Work instruction
Read the records below. Copy each line where the string "branchHazard" occurs.

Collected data
= = = = =

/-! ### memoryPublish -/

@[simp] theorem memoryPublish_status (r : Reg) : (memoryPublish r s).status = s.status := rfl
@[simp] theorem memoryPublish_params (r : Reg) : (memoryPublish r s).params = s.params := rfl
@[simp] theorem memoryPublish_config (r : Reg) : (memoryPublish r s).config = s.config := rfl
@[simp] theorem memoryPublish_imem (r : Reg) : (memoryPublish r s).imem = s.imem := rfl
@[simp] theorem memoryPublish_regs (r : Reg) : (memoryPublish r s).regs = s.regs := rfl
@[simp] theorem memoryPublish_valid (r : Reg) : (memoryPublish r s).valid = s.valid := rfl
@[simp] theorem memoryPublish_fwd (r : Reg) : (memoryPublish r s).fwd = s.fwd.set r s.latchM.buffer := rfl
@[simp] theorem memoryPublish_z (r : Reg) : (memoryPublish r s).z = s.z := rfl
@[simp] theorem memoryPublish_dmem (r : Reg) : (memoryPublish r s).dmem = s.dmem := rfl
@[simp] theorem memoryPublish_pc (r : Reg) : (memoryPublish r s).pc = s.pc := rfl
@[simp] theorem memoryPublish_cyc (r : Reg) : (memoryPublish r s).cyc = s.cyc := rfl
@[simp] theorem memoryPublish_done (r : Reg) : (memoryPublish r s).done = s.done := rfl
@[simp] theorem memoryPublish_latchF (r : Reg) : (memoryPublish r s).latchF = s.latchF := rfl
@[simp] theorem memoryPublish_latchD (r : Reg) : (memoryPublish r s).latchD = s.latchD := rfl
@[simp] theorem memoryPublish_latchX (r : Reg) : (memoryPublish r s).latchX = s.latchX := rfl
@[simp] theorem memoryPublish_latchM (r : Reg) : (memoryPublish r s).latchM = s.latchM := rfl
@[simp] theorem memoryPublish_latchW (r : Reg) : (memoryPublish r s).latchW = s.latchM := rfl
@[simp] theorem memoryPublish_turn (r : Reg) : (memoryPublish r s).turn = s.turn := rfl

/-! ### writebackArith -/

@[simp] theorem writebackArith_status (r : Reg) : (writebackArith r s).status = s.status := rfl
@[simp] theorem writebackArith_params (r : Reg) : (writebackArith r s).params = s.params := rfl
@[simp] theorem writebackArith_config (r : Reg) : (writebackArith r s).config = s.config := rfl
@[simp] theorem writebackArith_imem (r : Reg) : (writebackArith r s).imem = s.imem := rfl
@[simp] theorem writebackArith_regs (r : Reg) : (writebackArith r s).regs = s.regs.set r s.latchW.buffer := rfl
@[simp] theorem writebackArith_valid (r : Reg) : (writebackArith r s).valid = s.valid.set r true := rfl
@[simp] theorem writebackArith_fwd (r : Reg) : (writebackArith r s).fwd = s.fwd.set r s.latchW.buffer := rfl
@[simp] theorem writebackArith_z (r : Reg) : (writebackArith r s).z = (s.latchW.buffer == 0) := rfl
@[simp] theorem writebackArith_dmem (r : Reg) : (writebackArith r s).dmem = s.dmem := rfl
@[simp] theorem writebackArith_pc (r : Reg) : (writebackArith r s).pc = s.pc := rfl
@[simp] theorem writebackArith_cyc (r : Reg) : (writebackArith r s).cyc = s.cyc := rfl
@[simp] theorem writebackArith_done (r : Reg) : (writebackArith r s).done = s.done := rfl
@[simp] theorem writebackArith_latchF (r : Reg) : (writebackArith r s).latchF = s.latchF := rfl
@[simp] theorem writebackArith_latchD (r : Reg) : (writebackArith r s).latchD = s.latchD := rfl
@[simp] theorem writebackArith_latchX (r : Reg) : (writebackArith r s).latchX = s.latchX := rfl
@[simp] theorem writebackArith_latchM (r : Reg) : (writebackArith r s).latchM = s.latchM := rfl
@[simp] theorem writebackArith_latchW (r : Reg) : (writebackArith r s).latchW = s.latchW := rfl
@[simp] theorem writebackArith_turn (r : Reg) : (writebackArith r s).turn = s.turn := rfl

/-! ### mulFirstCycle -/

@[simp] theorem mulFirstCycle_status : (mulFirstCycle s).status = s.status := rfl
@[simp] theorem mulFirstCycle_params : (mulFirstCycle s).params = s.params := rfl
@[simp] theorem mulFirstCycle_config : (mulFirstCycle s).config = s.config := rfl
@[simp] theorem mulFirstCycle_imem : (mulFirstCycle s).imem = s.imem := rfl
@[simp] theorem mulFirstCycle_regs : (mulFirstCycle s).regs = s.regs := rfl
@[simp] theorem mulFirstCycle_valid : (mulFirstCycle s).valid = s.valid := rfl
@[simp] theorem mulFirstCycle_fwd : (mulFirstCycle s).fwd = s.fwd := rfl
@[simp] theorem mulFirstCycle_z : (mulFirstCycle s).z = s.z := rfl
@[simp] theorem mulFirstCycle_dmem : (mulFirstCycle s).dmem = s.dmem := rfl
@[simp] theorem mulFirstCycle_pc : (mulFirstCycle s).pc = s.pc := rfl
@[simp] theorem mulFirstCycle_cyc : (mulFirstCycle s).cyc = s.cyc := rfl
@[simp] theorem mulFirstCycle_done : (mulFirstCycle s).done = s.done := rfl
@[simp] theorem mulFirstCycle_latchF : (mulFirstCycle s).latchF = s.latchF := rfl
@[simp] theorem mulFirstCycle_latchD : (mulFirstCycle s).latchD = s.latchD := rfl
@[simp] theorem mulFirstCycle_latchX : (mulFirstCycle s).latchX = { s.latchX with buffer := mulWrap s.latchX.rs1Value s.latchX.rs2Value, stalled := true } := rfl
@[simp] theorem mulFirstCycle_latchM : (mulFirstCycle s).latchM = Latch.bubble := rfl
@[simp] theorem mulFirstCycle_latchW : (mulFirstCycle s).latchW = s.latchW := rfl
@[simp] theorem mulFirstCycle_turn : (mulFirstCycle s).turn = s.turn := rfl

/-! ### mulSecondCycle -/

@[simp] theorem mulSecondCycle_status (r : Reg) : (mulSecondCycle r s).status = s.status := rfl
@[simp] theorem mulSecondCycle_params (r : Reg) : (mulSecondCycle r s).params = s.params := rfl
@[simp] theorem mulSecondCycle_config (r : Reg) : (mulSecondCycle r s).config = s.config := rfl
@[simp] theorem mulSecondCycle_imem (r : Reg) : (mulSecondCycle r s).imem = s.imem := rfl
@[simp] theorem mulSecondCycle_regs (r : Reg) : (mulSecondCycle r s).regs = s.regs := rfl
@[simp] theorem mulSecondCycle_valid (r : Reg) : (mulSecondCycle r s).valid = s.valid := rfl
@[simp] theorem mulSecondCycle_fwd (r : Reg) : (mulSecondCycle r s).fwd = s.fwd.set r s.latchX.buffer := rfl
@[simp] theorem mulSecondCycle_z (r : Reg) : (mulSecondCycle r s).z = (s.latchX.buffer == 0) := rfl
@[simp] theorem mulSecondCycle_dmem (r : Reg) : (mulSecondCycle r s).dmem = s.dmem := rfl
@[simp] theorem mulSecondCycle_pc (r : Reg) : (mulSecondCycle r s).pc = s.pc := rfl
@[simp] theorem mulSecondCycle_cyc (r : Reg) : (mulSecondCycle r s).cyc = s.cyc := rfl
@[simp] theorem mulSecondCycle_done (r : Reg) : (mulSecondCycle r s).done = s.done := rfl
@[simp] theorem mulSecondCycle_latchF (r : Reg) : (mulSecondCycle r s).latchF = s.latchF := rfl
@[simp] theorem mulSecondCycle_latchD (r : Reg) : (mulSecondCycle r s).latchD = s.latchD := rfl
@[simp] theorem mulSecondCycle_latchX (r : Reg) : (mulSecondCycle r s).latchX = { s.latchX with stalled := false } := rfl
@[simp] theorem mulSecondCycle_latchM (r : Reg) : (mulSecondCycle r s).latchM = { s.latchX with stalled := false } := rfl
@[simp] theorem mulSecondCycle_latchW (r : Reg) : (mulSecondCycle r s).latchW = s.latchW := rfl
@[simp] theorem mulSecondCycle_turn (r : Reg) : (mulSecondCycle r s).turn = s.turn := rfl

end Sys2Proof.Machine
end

= = = = =

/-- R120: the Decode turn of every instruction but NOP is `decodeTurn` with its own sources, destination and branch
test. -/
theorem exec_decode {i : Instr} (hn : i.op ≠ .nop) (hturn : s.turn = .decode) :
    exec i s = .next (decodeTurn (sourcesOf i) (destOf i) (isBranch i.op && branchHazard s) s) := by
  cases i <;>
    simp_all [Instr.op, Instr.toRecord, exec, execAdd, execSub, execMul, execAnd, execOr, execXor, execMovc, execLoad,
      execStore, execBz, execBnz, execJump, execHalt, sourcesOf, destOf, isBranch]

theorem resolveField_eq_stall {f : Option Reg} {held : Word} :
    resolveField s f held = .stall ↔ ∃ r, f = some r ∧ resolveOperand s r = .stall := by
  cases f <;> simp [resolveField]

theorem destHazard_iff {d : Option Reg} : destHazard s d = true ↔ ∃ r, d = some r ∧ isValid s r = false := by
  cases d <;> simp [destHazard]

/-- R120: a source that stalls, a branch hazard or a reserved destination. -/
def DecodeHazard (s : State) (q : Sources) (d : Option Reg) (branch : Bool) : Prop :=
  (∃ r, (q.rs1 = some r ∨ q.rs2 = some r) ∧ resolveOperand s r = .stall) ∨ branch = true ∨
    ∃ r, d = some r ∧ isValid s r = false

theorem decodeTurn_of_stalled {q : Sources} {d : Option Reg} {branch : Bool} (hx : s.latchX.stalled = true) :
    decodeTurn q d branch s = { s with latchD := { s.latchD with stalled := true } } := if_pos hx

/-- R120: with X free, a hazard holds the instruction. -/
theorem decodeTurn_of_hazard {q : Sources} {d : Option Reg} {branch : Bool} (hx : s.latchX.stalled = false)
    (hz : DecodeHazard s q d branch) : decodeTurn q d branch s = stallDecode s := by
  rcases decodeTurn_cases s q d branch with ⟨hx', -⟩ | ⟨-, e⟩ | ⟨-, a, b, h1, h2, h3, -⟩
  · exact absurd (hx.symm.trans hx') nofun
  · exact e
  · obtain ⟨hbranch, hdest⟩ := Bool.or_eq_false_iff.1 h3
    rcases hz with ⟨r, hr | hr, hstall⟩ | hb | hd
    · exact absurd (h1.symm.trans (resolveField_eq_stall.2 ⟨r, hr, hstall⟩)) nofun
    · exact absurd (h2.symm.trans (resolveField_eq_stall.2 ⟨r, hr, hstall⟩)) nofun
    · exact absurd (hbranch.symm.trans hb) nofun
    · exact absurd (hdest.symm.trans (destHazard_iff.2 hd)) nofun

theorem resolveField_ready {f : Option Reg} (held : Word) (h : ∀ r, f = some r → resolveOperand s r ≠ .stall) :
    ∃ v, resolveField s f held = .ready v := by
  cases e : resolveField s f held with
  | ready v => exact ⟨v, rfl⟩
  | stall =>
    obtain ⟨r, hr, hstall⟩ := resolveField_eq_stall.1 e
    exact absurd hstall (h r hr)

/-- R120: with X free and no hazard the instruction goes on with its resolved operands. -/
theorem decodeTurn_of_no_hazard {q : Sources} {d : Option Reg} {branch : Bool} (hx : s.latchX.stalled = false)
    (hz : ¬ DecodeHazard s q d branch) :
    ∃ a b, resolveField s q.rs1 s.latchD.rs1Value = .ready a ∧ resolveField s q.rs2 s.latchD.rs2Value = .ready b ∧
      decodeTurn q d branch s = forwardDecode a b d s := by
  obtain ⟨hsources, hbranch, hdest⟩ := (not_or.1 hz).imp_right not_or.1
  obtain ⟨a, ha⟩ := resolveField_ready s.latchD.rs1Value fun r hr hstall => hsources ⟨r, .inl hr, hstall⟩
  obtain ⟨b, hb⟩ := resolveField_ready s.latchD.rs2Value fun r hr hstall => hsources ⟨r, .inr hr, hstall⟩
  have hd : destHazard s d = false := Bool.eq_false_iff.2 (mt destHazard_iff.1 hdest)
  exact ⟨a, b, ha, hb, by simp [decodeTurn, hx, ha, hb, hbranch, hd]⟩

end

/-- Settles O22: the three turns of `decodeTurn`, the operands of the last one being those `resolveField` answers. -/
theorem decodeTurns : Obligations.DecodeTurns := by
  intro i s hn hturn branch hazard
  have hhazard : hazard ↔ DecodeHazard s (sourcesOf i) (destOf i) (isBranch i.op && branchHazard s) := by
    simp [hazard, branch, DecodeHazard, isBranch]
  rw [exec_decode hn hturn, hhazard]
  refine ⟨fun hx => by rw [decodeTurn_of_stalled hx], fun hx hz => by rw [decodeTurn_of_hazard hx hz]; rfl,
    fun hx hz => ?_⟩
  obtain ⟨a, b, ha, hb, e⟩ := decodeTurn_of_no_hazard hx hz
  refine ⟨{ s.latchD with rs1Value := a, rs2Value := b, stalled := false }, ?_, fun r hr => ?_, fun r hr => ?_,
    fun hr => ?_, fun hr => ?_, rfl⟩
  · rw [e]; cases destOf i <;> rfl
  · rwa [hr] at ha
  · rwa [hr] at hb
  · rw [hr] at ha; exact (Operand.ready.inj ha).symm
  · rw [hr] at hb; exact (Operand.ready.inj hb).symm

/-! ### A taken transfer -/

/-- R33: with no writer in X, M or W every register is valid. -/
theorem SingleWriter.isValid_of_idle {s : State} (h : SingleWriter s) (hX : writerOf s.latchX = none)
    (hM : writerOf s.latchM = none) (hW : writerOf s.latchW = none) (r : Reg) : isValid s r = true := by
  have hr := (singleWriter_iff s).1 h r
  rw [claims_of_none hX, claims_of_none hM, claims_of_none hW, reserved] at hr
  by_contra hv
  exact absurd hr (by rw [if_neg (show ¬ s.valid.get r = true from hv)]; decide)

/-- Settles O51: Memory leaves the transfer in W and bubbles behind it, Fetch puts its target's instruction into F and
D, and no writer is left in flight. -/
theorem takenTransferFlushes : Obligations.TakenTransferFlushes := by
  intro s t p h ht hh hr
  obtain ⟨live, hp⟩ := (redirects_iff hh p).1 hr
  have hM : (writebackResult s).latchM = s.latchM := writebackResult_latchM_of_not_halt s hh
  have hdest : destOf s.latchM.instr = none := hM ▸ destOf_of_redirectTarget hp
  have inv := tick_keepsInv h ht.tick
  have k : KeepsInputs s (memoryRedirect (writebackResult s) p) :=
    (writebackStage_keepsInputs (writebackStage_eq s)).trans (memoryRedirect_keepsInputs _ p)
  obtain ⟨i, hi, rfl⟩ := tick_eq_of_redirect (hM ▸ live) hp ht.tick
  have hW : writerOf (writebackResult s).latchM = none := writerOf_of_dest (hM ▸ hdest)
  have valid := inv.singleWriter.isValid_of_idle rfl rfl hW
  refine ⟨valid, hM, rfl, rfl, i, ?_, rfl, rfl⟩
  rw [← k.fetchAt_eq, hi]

= = = = =

Expected output
    exec i s = .next (decodeTurn (sourcesOf i) (destOf i) (isBranch i.op && branchHazard s) s) := by
  have hhazard : hazard ↔ DecodeHazard s (sourcesOf i) (destOf i) (isBranch i.op && branchHazard s) := by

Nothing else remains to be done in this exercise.